Conveniently the rubber tube (if it is translucent) will fill with water at approximately the level that it is in the bucket. This makes for a great water level indicator without you having to lift the roots out of the water and into the light.
That’s all there is to it. Autoflower cannabis grows very well in a DWC and as long as you meet these basic requirements, you can easily have a plant growing in a short time.
How often should I change the water in my DWC system?
This really depends on the amount of water that your plant is drinking. While you’re starting out a new growth you will probably be able to change your water once a week.
However, by the end of the flowering cycle, expect to add more water more than 3 times a week. This is normal and since the plant has easy access to all the water it wants, they’ll become heavy feeders.

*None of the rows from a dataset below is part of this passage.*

-- ==== Sys2Proof/Machine/Step.lean ====
section
/-! DEFINITION. One step of the package. -/

namespace Sys2Proof.Machine

/-- The next step of the hart in front: the row that `State.nextRow` gives, run; nothing when it sleeps. -/
noncomputable def State.hartStep (s : State) : Host.Outcome State Fault Refusal :=
  match s.nextRow with
  | some (i, s') => exec i s'
  | none => .next s

/-- One item: an event, a hart's step, or an action of the part without a row. -/
noncomputable def State.runItem (s : State) : Item → Host.Outcome State Fault Refusal
  | .event i => exec i s
  | .hart u =>
    match s.focus u with
    | some s' => s'.hartStep
    | none => .fault .noSuchAgent
  | i => .next (s.spontaneous i)

/-- One step: the head of the agenda, or when it is empty one of the moves that the part can make, drawn. -/
noncomputable def step (s : State) : Host.Outcome State Fault Refusal :=
  match s.agenda with
  | i :: rest => State.runItem { s with agenda := rest } i
  | [] =>
    let (k, s') := s.draw
    s'.runItem (s.moves.getD (k % s.moves.length) .cycle)

/-- The state with a program loaded from outside whose next instruction is the given word (notes/assumptions/12.md). -/
def State.withFetchWord (s : State) (nbits w : Nat) : State := s.load (BitVec.ofNat 32 (w % 2 ^ nbits))

end Sys2Proof.Machine
end

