/-- `mapset` and the versions of a map (R320, R326-R328), on a machine at rest. On a map whose working top page is its own the block
entry is written; the first publication writes the record and the header; taking and giving up the latest version counts its
references. On a map just published `mapset` first copies the top page, its fresh bits and record cleared, and copies the leaf page
or makes a new one, both pages from the pool. A later publication also links the version before it, and reclaims it where
nothing holds it: its page and the leaf pages that the new version does not use go to the pool in ascending order, or, if
the pool has no room for them, it is left pending. -/
def Obligations.MapUpdates : Prop :=
  ∀ (s : State) (h : MapHeader) (p q w1 w2 w3 w4 : Phys) (d a b c : BitVec 5) (k : BitVec 3) (st t n : Nat),
    let wrote := fun (o : Result) (g : Hart) (ws : List (Nat × List Byte)) => ∃ u, o = .next u ∧ StoreFrame s u g ∧ Wrote s u ws
    s.Rests → s.HasHeader h p →
    (let e := s.x b
     let i := (s.x a).toNat >>> h.geo.lgt
     let entry := BitVec.ofNat 64 (t / 65536 * 65536) + BitVec.ofNat 64 (8 * (i % 8192))
     s.x c = h.addr → h.vcur = 0 → bits e.toNat 1 15 = 0 → i / 8192 < 8184 →
       s.At .read (h.top + 0x24) w1 1 st → bit st 0 = false →
       s.At .read (h.top + BitVec.ofNat 64 (8 * (8 + i / 8192))) w2 8 t → bit t 0 = true → bit t 1 = true →
       s.Serves .write entry q → OnePiece entry 8 →
         wrote (exec (.mapset c a b) s) s.cur [(q.pa, leBytes 8 e.toNat)]) ∧
    (s.x a = h.addr → h.vcur = 0 → s.At .read (h.top + 0x24) (q.plus 0x24) 1 st → bit st 0 = false →
      (∀ o, o < 0x26 → s.Serves .write (h.top + BitVec.ofNat 64 o) (q.plus o) ∧ s.Serves .read (h.top + BitVec.ofNat 64 o) (q.plus o)) →
      (∀ o, o < 64 → s.Serves .write (h.addr + BitVec.ofNat 64 o) (p.plus o)) → Apart [(p.pa, 64), (q.pa, 64)] →
        wrote (exec (.mapverPub a k) s) s.cur
          [(q.pa, leBytes 4 (h.vnum + 1)), (q.pa + 4, leBytes 4 h.length), (q.pa + 8, leBytes 8 h.rstate.toNat),
           (q.pa + 0x10, leBytes 8 0), (q.pa + 0x18, leBytes 8 0), (q.pa + 0x20, leBytes 4 0),
           (q.pa + 0x24, [1, k.setWidth 8]), (p.pa + 0x28, leBytes 8 (h.top + 1).toNat), (p.pa + 0x24, leBytes 4 (h.vnum + 1))]) ∧
    (let page := h.vcur - 1
     h.vcur ≠ 0 → s.At .read (page + 0x20) q 4 n → s.Serves .write (page + 0x20) q →
       s.At .read (page + 0x10) w1 8 0 → s.At .read (page + 0x24) w2 1 st → bit st 2 = false →
       (∃ scope, s.At .read (page + 0x25) w3 1 scope) → Apart [(q.pa, 4), (w1.pa, 8)] → Apart [(q.pa, 4), (w2.pa, 1)] →
       (s.x a = h.addr → n ≠ 2 ^ 32 - 1 →
         wrote (exec (.mapverAcq d a) s) (s.cur.setX d h.vcur) [(q.pa, leBytes 4 (n + 1))]) ∧
       (s.x a = h.vcur → isVersion h.vcur = true → n ≠ 0 → (∃ w, s.At .read page w4 8 w) →
         (∃ w5, s.At .read (page + 0x28) w5 8 h.addr.toNat) →
         wrote (exec (.mapverRel a) s) s.cur [(q.pa, leBytes 4 (n - 1))])) ∧
    ∀ (pool : Pool) (pp top made leaf fresh : Phys) (r1 r2 : Word) (slots : Nat → Phys),
      let i := (s.x a).toNat >>> h.geo.lgt
      let page := h.vcur - 1
      let kept := [(p.pa, 64), (pp.pa, 24), (top.pa, 65536)]
      pool.addr = h.pool → s.HasPool pool pp → s.PageAt .read h.top top → s.PageAt .write h.top top →
      (∀ o, o < 64 → s.Serves .write (h.addr + BitVec.ofNat 64 o) (p.plus o)) →
      (let t := s.pointer top (i / 8192)
       let place := 8 * (8 + i / 8192)
       let entry := 8 * (i % 8192)
       s.x c = h.addr → h.vcur = h.top + 1 → bit (leNat (s.homeRead (top.pa + 0x24) 1)) 0 = true →
         bit (leNat (s.homeRead (top.pa + 0x24) 1)) 2 = false → leNat (s.homeRead (top.pa + 0x10) 8) = 0 →
         bits (s.x b).toNat 1 15 = 0 → i / 8192 < 8184 → 2 ≤ pool.count →
         s.At .read (pool.slot (pool.count - 1)) w1 8 r1.toNat → s.At .read (pool.slot (pool.count - 2)) w2 8 r2.toNat →
         s.PageAt .write r1 made → s.PageAt .read r1 made → s.PageAt .write r2 fresh →
         (bit t 0 = true → s.PageAt .read (BitVec.ofNat 64 (t / 65536 * 65536)) leaf) →
         Apart (kept ++ [(w1.pa, 8), (w2.pa, 8), (made.pa, 65536), (fresh.pa, 65536)]) →
         (bit t 0 = true → Apart [(leaf.pa, 65536), (p.pa, 64), (pp.pa, 24), (made.pa, 65536), (fresh.pa, 65536)]) →
           wrote (exec (.mapset c a b) s) s.cur
             [(pp.pa, leBytes 8 (pool.count - 2)), (p.pa + 0x10, leBytes 8 r1.toNat),
              (made.pa, (upTo 65536).map fun o =>
                if place ≤ o ∧ o < place + 8 then (leBytes 8 (r2.toNat + 3)).getD (o - place) 0
                else if o < 0x28 ∨ 0x30 ≤ o ∧ o < 0x40 then 0
                else if 0x40 ≤ o ∧ o % 8 = 0 then s.homeByte (top.pa + o) &&& 0xFD
                else s.homeByte (top.pa + o)),
              (fresh.pa, (upTo 65536).map fun o =>
                if entry ≤ o ∧ o < entry + 8 then (leBytes 8 (s.x b).toNat).getD (o - entry) 0
                else if bit t 0 = true then s.homeByte (leaf.pa + o) else 0)]) ∧
      ∀ (ver : Phys) (pages : List Nat),
        let version := fun (prev : Nat) => [(top.pa, leBytes 4 (h.vnum + 1)), (top.pa + 4, leBytes 4 h.length),
          (top.pa + 8, leBytes 8 h.rstate.toNat), (top.pa + 0x10, leBytes 8 prev), (top.pa + 0x18, leBytes 8 0),
          (top.pa + 0x20, leBytes 4 0), (top.pa + 0x24, [1, k.setWidth 8]), (p.pa + 0x28, leBytes 8 (h.top + 1).toNat),
          (p.pa + 0x24, leBytes 4 (h.vnum + 1)), (ver.pa + 0x18, leBytes 8 (h.top + 1).toNat)]
        let refs := leNat (s.homeRead (ver.pa + 0x20) 4)
        let state := fun (bit : Nat) => [(ver.pa + 0x24, [s.homeByte (ver.pa + 0x24) ||| BitVec.ofNat 8 bit])]
        let published := wrote (exec (.mapverPub a k) s) s.cur
        s.x a = h.addr → h.vcur ≠ 0 → bit (leNat (s.homeRead (top.pa + 0x24) 1)) 0 = false →
          s.PageAt .read page ver → s.PageAt .write page ver → leNat (s.homeRead (ver.pa + 0x10) 8) = 0 →
          (∀ n, n ∈ pages ↔ n = page.toNat ∨ ∃ j, j < 8184 ∧ bit (s.pointer ver j) 0 = true ∧
            s.pointer ver j / 65536 ≠ s.pointer top j / 65536 ∧ n = s.pointer ver j / 65536 * 65536) →
          pages.Pairwise (· < ·) →
          (∀ j, j < pages.length → s.Serves .write (pool.slot (pool.count + j)) (slots j) ∧ OnePiece (pool.slot (pool.count + j)) 8) →
          Apart (kept ++ (ver.pa, 65536) :: (upTo pages.length).map fun j => ((slots j).pa, 8)) →
            (refs ≠ 0 → published (version h.vcur.toNat ++ state 2)) ∧
            (refs = 0 → pool.cap < pool.count + pages.length → published (version h.vcur.toNat ++ state 6)) ∧
            (refs = 0 → pool.count + pages.length ≤ pool.cap →
              published (version 0 ++ state 2 ++ [(pp.pa, leBytes 8 (pool.count + pages.length))] ++
                (upTo pages.length).map fun j => ((slots j).pa, leBytes 8 (pages.getD j 0))))

/-- BLK (R330, R338) on a machine at rest: `balloc` takes the block on top of the stack, or gives 0; under a valid `cw` it also
records an arena block as a draft of the window; `bfree` pushes a block on a pool with room. -/
def Obligations.BlockPools : Prop :=
  ∀ (s : State) (q : Pool) (p t w0 w2 w3 w4 : Phys) (d a b : BitVec 5) (blk st : Nat),
    let wrote := fun (o : Result) (g : Hart) (ws : List (Nat × List Byte)) =>
      Apart (ws.map fun w => (w.1, w.2.length)) → ∃ u, o = .next u ∧ StoreFrame s u g ∧ Wrote s u ws
    s.Rests → s.HasPool q p →
    (s.x a = q.addr → q.count ≠ 0 → s.At .read (q.slot (q.count - 1)) t 8 blk →
      (s.cur.cw.getLsbD 4 = false →
        wrote (exec (.balloc d a) s) (s.cur.setX d (BitVec.ofNat 64 blk)) [(p.pa, leBytes 8 (q.count - 1))]) ∧
      ∀ r, let w := s.cur.cw.toNat % 16
        let draft := st / 256 % 256
        s.cur.cw.getLsbD 4 = true → s.recordPage s.cur.launch w = some r → s.At .ownRead (r + 0x18) w0 2 st →
          bit st 1 = false → draft < 4 → s.arenaPage (s.cur.agent s.cur.cw) (BitVec.ofNat 64 blk) w = true →
          s.Serves .ownWrite (r + BitVec.ofNat 64 (0x80 + 8 * draft)) w2 →
          s.Serves .ownWrite (r + BitVec.ofNat 64 (0xA0 + 8 * draft)) w3 → s.Serves .ownWrite (r + 0x19) w4 →
          r.toNat % 65536 = 0 →
            wrote (exec (.balloc d a) s) (s.cur.setX d (BitVec.ofNat 64 blk))
              [(p.pa, leBytes 8 (q.count - 1)), (w2.pa, leBytes 8 (blk / 65536 * 65536 + w * 4 + 3)),
               (w3.pa, leBytes 8 q.addr.toNat), (w4.pa, [BitVec.ofNat 8 (draft + 1)])]) ∧
    (s.x a = q.addr → q.count = 0 → s.cur.cw.getLsbD 4 = false →
      Completes s (exec (.balloc d a) s) (s.cur.pc + 4) (s.cur.setX d 0)) ∧
    (s.x b = q.addr → s.x a ≠ 0 → (s.x a).toNat % 65536 = 0 → q.count < q.cap → s.Serves .write (q.slot q.count) t →
      OnePiece (q.slot q.count) 8 →
        wrote (exec (.bfree a b) s) s.cur [(t.pa, leBytes 8 (s.x a).toNat), (p.pa, leBytes 8 (q.count + 1))])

Will my autoflower plant grow with no air stone?
This is really dependent on the plant but you should really keep an air stone in your DWC system. Your plant can become stunted and even die if there is not enough oxygen going to the roots.
If you start to notice a slow down in growing be sure to check out your airstone.
How much does it cost to start up a DWC system?
There is a range for these types of systems because it’s such a customizable way to grow autoflower cannabis. With a simple setup only needing a few basic components, you could easily get a system up and running for $50.
The more complicated the system the higher the cost with people spending thousands of dollars for sophisticated valves and timers.